His country, like many in increasingly radical South America, has been down this road before. When commodity prices soared in the 1970s governments throughout Latin America and the entire developing world funneled commodity income through the state and used it to build lavish populist temples in health care, education, etc. These empires ultimately descended into a quagmire of corruption, so that many countries (including Bolivia) soured on the public sector once commodity prices declined in the 1980s. But old lessons die hard, and will have to be learned once again.
Historical forgetfulness is a very costly problem. The inability to recognize progress, and the absence of first-hand remembrance of the cost of restraints on trade both illegal and legal (it was almost impossible to travel more than 30 miles in much of 18th-century Europe without encountering a bandit or a toll gate erected by a local prince) make us more likely to fail to understand how we got to where we are, when where we are - prosperous and largely peaceful - is by historical standards a wonderful place to be.
If one could invent a time machine and send everyone back for a month to 1900, or 1800, or 1500, pessimism about the future and the failure to understand why we are in such great shape would probably vanish. But of course we are stuck with the level of historical knowledge that the educational system has dealt us. Quite a bit of survey-based research on the determinants of happiness indicates that people do not compare themselves with hypothetical past selves, or with ancestors long since dead and buried. Instead many compare themselves with others of their own era. If they see other people around them who are richer, they become unhappy (despite envy being a sin in most religious belief systems). They see wealthy celebrities, industrialists and heirs and imagine that that is what they too should by right be. In other words they define what is possible for them by the far right tail of the distribution in their own society, and when they do not achieve that (as by construction very few people can) they indict the society for failing to achieve this result. This perhaps explains why state-based income redistribution is so popular despite its long-term consequences. Even many scholars who are generally favorable to economic liberalism and very aware of the long-term nature of human progress (see William Bernstein’s The Birth of Plenty, for example) argue that societies will collapse in acrimony absent a substantial welfare state to spread wealth more uniformly.

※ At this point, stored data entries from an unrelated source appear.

-- ==== Sys2Proof/Tests/Slice0.lean ====
section
/-!
SUPPORT. The model's own tests: for each statement a state and operands that meet its hypotheses, clause by clause, with a look at what
the command does there; the spec's worked examples; the check of WellFormed.
-/

namespace Sys2Proof.Tests

set_option Elab.async false

open Sys2Proof.Machine

/-! Small states: the device after reset with a change, and what stands after one command. -/

def st (f : Dev → Dev) : State := { State.reset with dev := f Dev.reset }

/-- The device in a state of Table 1-4. -/
def as (x : DevState) (d : Dev) : Dev := d.wr R.TOP_STATE (Dev.stateCode x)

/-- A field with a value in each of its copies. -/
def set (f : Fld) (v : Nat) (d : Dev) : Dev :=
  { d with regs := SMap.put d.regs f.key v, comm := SMap.put d.comm f.key v, live := SMap.put d.live f.key v }

def boot : State := st id
def cold : State := st (as .cold)
def live : State := st (as .live)
def safe : State := st (as .safe)

/-- The line generator runs and line 0 has begun. -/
def running (d : Dev) : Dev := { d with wtm := { d.wtm with running := true, fresh := false } }

def after (c : Instr) (s : State) (p : State → Bool) : Bool := match exec c s with
  | .next t => p t
  | _ => false

def stopsBadGeometry (c : Instr) (s : State) : Bool := match exec c s with
  | .fault .geometryUndefined => true
  | _ => false

/-! The queue, reset and boot. -/

theorem witness_StepRunsFrontCommand :
    ({ cold with pending := [.yieldTest, .wdogKick] } : State).pending = .yieldTest :: [.wdogKick] := by decide +kernel

/-- The queue holds two commands; the front one acts and leaves the other. -/
theorem test_step_takes_front : (match step { cold with pending := [.yieldTest, .wdogKick] } with
    | .next t => decide (t.pending = [.wdogKick] ∧ t.dev.state = .yielded)
    | _ => false) = true := by decide +kernel

theorem witness_ResetIsSoundAndInBoot : State.reset.pending = [] ∧ State.reset.dev.state = .boot ∧ cold.pending = [] := by
  decide +kernel

theorem witness_EveryCommandCompletesOrBadGeometry :
    stopsBadGeometry (.camFrameStart 3 ⟨0, 148500⟩) (st (set (R.CAM_CTRL_EN 3) 1 ∘ set (R.CAM_GEOM_WIDTH 3) 1 ∘ as .cold)) = true ∧
      (st (set (R.CAM_CTRL_EN 3) 1 ∘ set (R.CAM_GEOM_WIDTH 3) 1 ∘ as .cold)).dev.nextSizeOk 3 = false := by decide +kernel

def held : State := st fun d => { d with off := true, pins := { d.pins with porstN := false } }
def browned : State := st fun d => { d with off := true, boot := { d.boot with supplyIn := false } , pins := { d.pins with porstN := true }}

theorem witness_EveryCommandAnswersItsEffect : cold.dev.off = false ∧ cold.dev.nextSizeOk 3 = true ∧
    after .bridgeTimeout cold (fun t => t == cold) = true := by decide +kernel

theorem witness_EveryCommandCompletesOrBadGeometry_off :
    held.dev.off = true ∧ after .wallLineBoundary held (fun t => t == held) = true := by decide +kernel

theorem witness_StepKeepsMemoryCanonical :
    ({ cold with mem := [(3, 7), (9, 1)], pending := [.yieldTest] } : State).Sound ∧
      (match step { cold with mem := [(3, 7), (9, 1)], pending := [.yieldTest] } with | .next _ => true | _ => false) = true := by
  unfold State.Sound; decide +kernel

theorem witness_ResetEntersOffAndReleaseBoots :
    live.Sound ∧ after .porstNAssert live (fun t => t.dev.off) = true ∧
    (held.dev.off = true ∧ held.dev.rd R.TOP_STATE = 1 ∧ held.dev.pins.porstN = false ∧ held.dev.boot.supplyIn = true) ∧
    after (.porstNRelease true false false) held (fun t => t.dev.state = .boot && t.dev.rdb R.TOP_STATE_ROLE_STRAP) = true ∧
    (browned.dev.off = true ∧ browned.dev.rd R.TOP_STATE = 1 ∧ browned.dev.pins.porstN = true ∧
      browned.dev.boot.supplyIn = false) ∧
    after (.supplyMonitorRelease false true false) browned (fun t => t.dev.boot.bank = 1) = true := by
  unfold State.Sound; decide +kernel

def locked : State := st fun d => { d with boot := { d.boot with pll := true } }
def headed (h : List Byte) : State := st fun d => { d with boot := { d.boot with pll := true, header := some h } }
/-- An image whose one section does not have its SCRC. -/
def trained : State :=
  st fun d => { d with boot := { d.boot with
    pll := true, header := some [], trained := true, sections := [⟨3, 0, 0, 0, 4096, 0, 1⟩] } }
def applied (second : Bool) : State :=
  st fun d => { d with boot := { d.boot with pll := true, header := some [], trained := true, applied := true, second := second } }

theorem witness_PllsLockAndDramTrains :
    (boot.dev.state = .boot ∧ boot.dev.rdb R.THM_STATUS_TRIP = false ∧ boot.dev.boot.pll = false) ∧
    after .pllLockTimeout boot (fun t => t.dev.state = .safe && t.dev.rd R.BOOT_STATUS_PLL_FAIL = 1) = true ∧
    ((headed []).dev.bootStep = true ∧ (headed []).dev.boot.header.isSome = true ∧ (headed []).dev.boot.trained = false) ∧
    after (.dramTrainingDone 0) (headed []) (fun t => t.dev.boot.trained) = true ∧
    after (.dramTrainingDone 1) (headed []) (fun t => t.dev.state = .safe) = true := by decide +kernel

theorem witness_ImagesAreRejectedOrApplied_header :
    (locked.dev.bootStep = true ∧ locked.dev.boot.pll = true ∧ locked.dev.boot.header = none) ∧
    after (.headerChecked none []) locked (fun t => t.dev.rd (Dev.bankReason 0) = 2 && t.dev.boot.bank = 1) = true := by decide +kernel

theorem witness_ImagesAreRejectedOrApplied_image :
    (trained.dev.bootStep = true ∧ trained.dev.boot.header = some [] ∧ trained.dev.boot.trained = true ∧
      trained.dev.boot.applied = false) ∧
    after (.imageReadDone []) trained (fun t => t.dev.rd (Dev.bankReason 0) = 6 && t.dev.boot.bank = 1) = true := by
  decide +kernel

theorem witness_WatchdogAcceptsYieldsOrRejects :
    (cold.dev.inService = true ∧ cold.BusFree 0x70000 ∧ cold.BusFree 0x6001C) ∧
    after .yieldTest cold (fun t => t.dev.rd R.VEER_STATUS_LAST_YIELD = 0xF && !t.dev.pins.yieldN) = true ∧
    after .watchdogExpiry live (fun t => t.dev.state = .yielded && t.dev.rd R.VEER_STATUS_LAST_YIELD = 4) = true ∧
    ((applied true).dev.bootStep = true ∧ (applied true).dev.boot.applied = true ∧ (applied true).dev.boot.bank < 2 ∧
      (applied true).BusFree 0x6001C) ∧
    after .wdogKick (applied true) (fun t => t.dev.state = .cold && t.dev.rd R.BOOT_STATUS_BANK = 1 &&
      t.dev.rdb R.BOOT_STATUS_FALLBACK) = true ∧
    after .watchdogExpiry (applied true) (fun t => t.dev.state = .safe) = true ∧
    after .watchdogExpiry (applied false) (fun t => t.dev.state = .boot && t.dev.boot.bank = 1) = true := by
  unfold State.BusFree; decide +kernel

def yielded : State := st (Dev.wr (f := R.VEER_STATUS_LAST_YIELD) (v := 9) ∘ as .yielded)

theorem witness_YieldHoldRestartsAndSafeAnswers :
    (yielded.dev.state = .yielded ∧ yielded.dev.rdb R.THM_STATUS_TRIP = false) ∧
    after .yieldHoldExpiry yielded (fun t => t.dev.state = .boot && t.dev.rd R.VEER_STATUS_LAST_YIELD = 9) = true ∧
    safe.dev.state = .safe ∧
    after .readBoot safe (fun t => match t.dev.out with | [.spi bs] => bs.length = 32 | _ => false) = true := by decide +kernel

theorem witness_ReadingsTripAndScrubbingYields :
    (cold.dev.off = false ∧ (List.replicate 32 (false, (-40 : Int))).length = 32 ∧
      (∀ p ∈ List.replicate 32 (false, (-40 : Int)), p.1 = false) ∧ cold.dev.rdb R.THM_STATUS_TRIP = false) ∧
    after (.thmReading (List.replicate 32 (true, 100))) cold (fun t => t.dev.rd (R.THM_SITE_TEMP 31) = 100 &&
      t.dev.rd R.THM_STATUS_TJ = 100 && t.dev.rd R.THM_STATUS_BAND = 1) = true ∧
    cold.dev.lulling .sramScrub = false ∧ cold.dev.inService = true ∧
    after (.sramScrub 13 0 .single) cold (fun t => t.dev.sram.getD 13 0 = 1) = true ∧
    after (.sramScrub 9 0 .double) cold (fun t => t.dev.rd R.VEER_STATUS_LAST_YIELD = 2) = true := by decide +kernel

/-! Registers, tables, wall time and the calendar. -/

def lateWln : State := st fun d => { d with wtm := { d.wtm with wln := 0xABCD12345678 } }

theorem witness_WlnLoReadLatchesWlnHi : lateWln.BusFree 0x20010 ∧
    after .wlnLoRead lateWln (fun t => t.dev.out = [.bus 0x12345678 false] && t.dev.rd R.WTM_WLN_HI = 0xABCD) = true := by
  unfold State.BusFree; decide +kernel

theorem witness_RegisterReads :
    (cold.BusFree 0x20008 ∧ (regAt 0x20008).isSome = true ∧ cold.start.beforeRead 0x20008 = cold.start) ∧
    (cold.BusFree 0x420010 ∧ after (.rcRead ⟨0x20008, .word⟩) cold (fun t => t.dev.out.length = 1) = true) ∧
    (cold.BusFree 0x45010C ∧ cold.BusFree 0x430118 ∧ cold.BusFree 0x4301D8) ∧
    after .arrivalLoRead (st fun d => { d with cue := { d.cue with arrival := 2 ^ 32 + 5 } })
      (fun t => t.dev.out = [.bus 5 false] && t.dev.rd R.ETH_ARRIVAL_HI = 1) = true := by
  unfold State.BusFree; decide +kernel

/-- A write of a word to ACK_TO, an RWS field: the shadow takes it and its group is dirty. -/
theorem witness_RegisterWrites : cold.BusFree R.MVL_ACK_TO.addr ∧
    (match regAt R.MVL_ACK_TO.addr with
      | some fs => decide (cold.start.bootOnly fs = false ∧ cold.start.otherWrite cold.mem R.MVL_ACK_TO.addr 3 = none ∧
          cold.dev.mirrorOn = false ∧ (fs.map Fld.key).Nodup ∧ R.WTM_COMMIT_PEND_DIRTY.key ∉ fs.map Fld.key ∧
          R.TOP_STATE.key ∉ fs.map Fld.key ∧ R.VEER_STATUS_MIRROR.key ∉ fs.map Fld.key)
      | none => false) = true ∧
    after (.registerWrite (BitVec.ofNat 32 R.MVL_ACK_TO.addr) 3 .word) cold (fun t => t.dev.rd R.MVL_ACK_TO = 3 &&
      t.dev.lv R.MVL_ACK_TO = R.MVL_ACK_TO.reset && t.dev.rd R.WTM_COMMIT_PEND_DIRTY != 0) = true ∧
    (cold.BusFree R.CMP_CANVAS_W16.addr ∧ cold.start.bootOnly ((regAt R.CMP_CANVAS_W16.addr).getD []) = true) ∧ regAt 0xFFFFFFFC = none ∧
    after (.registerWrite 0xFFFFFFFC 1 .word) cold (fun t => t.dev.out = [.bus 0 true]) = true ∧
    after (.rcRead ⟨(BitVec.ofNat 32 R.MVL_ACK_TO.addr), .dword⟩) cold (fun t => t.dev.out = [.bus 0 true]) = true ∧
    after (.registerWrite (BitVec.ofNat 32 R.MVL_ACK_TO.addr) 3 .half) cold (fun t => t.dev.out = [.bus 0 true] &&
      t.dev.rd R.MVL_ACK_TO = R.MVL_ACK_TO.reset) = true := by
  unfold State.BusFree; decide +kernel

/-- The clock of camera port 1 has stopped. -/
def stopped1 : State := st fun d => as .cold { d with clk := ⟨[(5, 1)], none⟩ }
def waiting1 (w : BusWait) : State := st fun d => as .cold { d with clk := ⟨[(5, 1)], some w⟩ }
def narrow : BusWait := ⟨0x110000, true, 0, .half, 7, false⟩

theorem witness_StoppedClocksHoldAccesses :
    (stopped1.dev.clk.wait = none ∧ stopped1.dev.accessStopped 0x110000 = true) ∧
    after (.rcRead ⟨0x110000, .word⟩) stopped1 (fun t => t.dev.clk.wait.isSome && t.dev.out.isEmpty) = true ∧
    ((waiting1 narrow).dev.off = false ∧ (waiting1 narrow).dev.clk.wait = some narrow) ∧
    after .bridgeTimeout (waiting1 narrow) (fun t => t.dev.clk.wait = none && t.dev.out = [.bus 0 true]) = true ∧
    after .bridgeTimeout (waiting1 ⟨0x110000, false, 0, .word, 7, false⟩) (fun t => t.dev.out = [.bus 0 true]) = true ∧
    after .bridgeTimeout (st fun d => { d with clk := ⟨[(5, 1)], some ⟨0x110000, false, 0, .word, 7, true⟩⟩ }) (fun t => t.dev.out.isEmpty)
      = true ∧
    (cold.dev.domainStopped 16 0 = false ∧ cold.dev.domainStopped 7 63 = false) ∧
    after (.clockStopped 7 63) cold (fun t => t.dev.clk.stopped = [(7, 63)]) = true ∧
    (fatalClock 14 = true ∧ cold.dev.inService = true) ∧
    after (.clockStopped 14 0) cold (fun t => t.dev.state = .yielded && t.dev.rd R.VEER_STATUS_LAST_YIELD = 3) = true ∧
    (let s := st fun d => as .cold { d with clk := ⟨[(7, 63)], none⟩ }
     s.dev.domainStopped 7 63 = true ∧ s.dev.clk.wait = none ∧
     after (.clockRunning 7 63) s (fun t => t.dev.clk.stopped.isEmpty) = true) := by decide +kernel

/-- WLN stands at its last value; the next boundary wraps it. -/
def lastLine : State := st fun d => running { d with wtm := { d.wtm with wln := 2 ^ 48 - 1 } }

The future is generally better than the past, but there are exceptions – the collapse of ancient Rome and indeed most once-flowering empires being obvious examples. When the citizens of the Republic forgot the principles that necessitated the Roman law and traded the justice they had established for the charisma of the Caesars, they sowed the seeds of their own enslavement. Enslavement turned to empire, empire turned to overextension, and empire turned to the sacking of Rome by Alaric. When modern citizens of the West forget the essence of equal treatment under law for building a better future, even if it leads to inequality of result, the results are different only in manner rather than degree.